Se sentant pris au piège d'une émigration qui leur échappe, les habitants de Kabaté ont gardé un goût amer de la visite de Nicolas Sarkozy dans leur village, le 9 février 2003. Ils s'étaient cotisés pour lui offrir un bélier et un cheval et ont même promu le ministre de l'intérieur "citoyen d'honneur". Les photos affichées à la porte du maire en attestent.

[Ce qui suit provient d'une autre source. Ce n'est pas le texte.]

theorem Aside.reqCounters (s : State) (c : Chan) (half : List Byte) : Aside c s (s.reqCounters c half).1 := by
  unfold State.reqCounters
  dsimp only
  split
  · exact .clearCounters s c
  · exact .refl c s

/-- R183: a request of channel c is an event of channel c. -/
theorem Aside.channelRequest (s : State) (c : Chan) (half : List Byte) (k : ReqKind) : Aside c s (s.channelRequest c half k).1 := by
  cases k
  case enable => exact .reqEnable s c
  case disable => exact .reqDisable s c
  case loadPlan => exact (Aside.refl c s).modChan fun ch => { ch with staged := .loading, load := some ⟨none, [], false⟩ }
  case start => exact .reqStart s c
  case pause => exact .reqPause s c
  case resume => exact .reqResume s c
  case stop => exact .reqStop s c
  case faultAck => exact .reqFaultAck s c
  case setLimits => exact .reqSetLimits s c half
  case setCal => exact .reqSetCal s c half
  case setWatch => exact .reqSetWatch s c half
  case clearWatch => exact .reqClearWatch s c half
  case jump => exact .reqJump s c half
  case flush => exact .reqFlush s c
  case counters => exact .reqCounters s c half
  all_goals exact .refl c s

theorem slotChan_chanSlot (c : Chan) : slotChan (chanSlot c) = some c := dif_pos c.isLt

theorem Aside.dispatch (s : State) (c : Chan) (half : List Byte) : Aside c s (s.dispatch (chanSlot c) half).1 := by
  unfold State.dispatch
  dsimp only
  rw [slotChan_chanSlot]
  dsimp only
  split
  · exact .refl c s
  · split
    · exact .refl c s
    · exact .channelRequest s c half _

theorem Aside.answered (h : Aside c s₀ s) (f : Slot → Slot) :
    Aside c s₀ ((s.bumpResponses (chanSlot c)).modSlot (chanSlot c) f) := by
  have hcounted : Aside c s₀ (s.bumpResponses (chanSlot c)) := by
    unfold State.bumpResponses
    rw [slotChan_chanSlot]
    exact h.bumpChan _
  exact hcounted.apart rfl rfl rfl rfl rfl

theorem Aside.marked (h : Aside c s₀ s) (n : SlotIx) :
    Aside c s₀ (if s.stateField n = stateTaken then s.putStateField n stateDone else s) := by
  split
  · exact h.apart rfl rfl rfl rfl rfl
  · exact h

theorem Aside.finish (h : Aside c s₀ s) (r : Reply) : Aside c s₀ (s.finish (chanSlot c) r) := by
  unfold State.finish
  split
  · exact h
  · next half _ =>
    have hwritten : Aside c s₀ (s.writeStore (responseBase (chanSlot c)) (r.half (reqTag half) (reqKindCode half))) :=
      h.apart rfl rfl rfl rfl rfl
    exact (hwritten.marked _).answered _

Quelques mois après avoir entendu le ministre vanter les mérites du "codéveloppement", les élus disent s'être fait éconduire quand ils ont voulu le prendre au mot lors d'un voyage à Paris. "Il est contre l'émigration qui nous fait vivre, et il a accepté nos cadeaux !", s'étrangle Ibrahim Coulibaly, comptable de la commune, taraudé depuis ce jour par une grande question : "Peut-on être élu président de la France si on n'aime pas l'Afrique ?" En miroir, un dessin d'enfant à la craie sur le portail d'une maison d'émigré de Kabaté semble répondre qu'on ne peut pas vivre ici sans rêver de la France. C'est un avion transparent, rempli de passagers, qui vole sous la bannière "Air de France".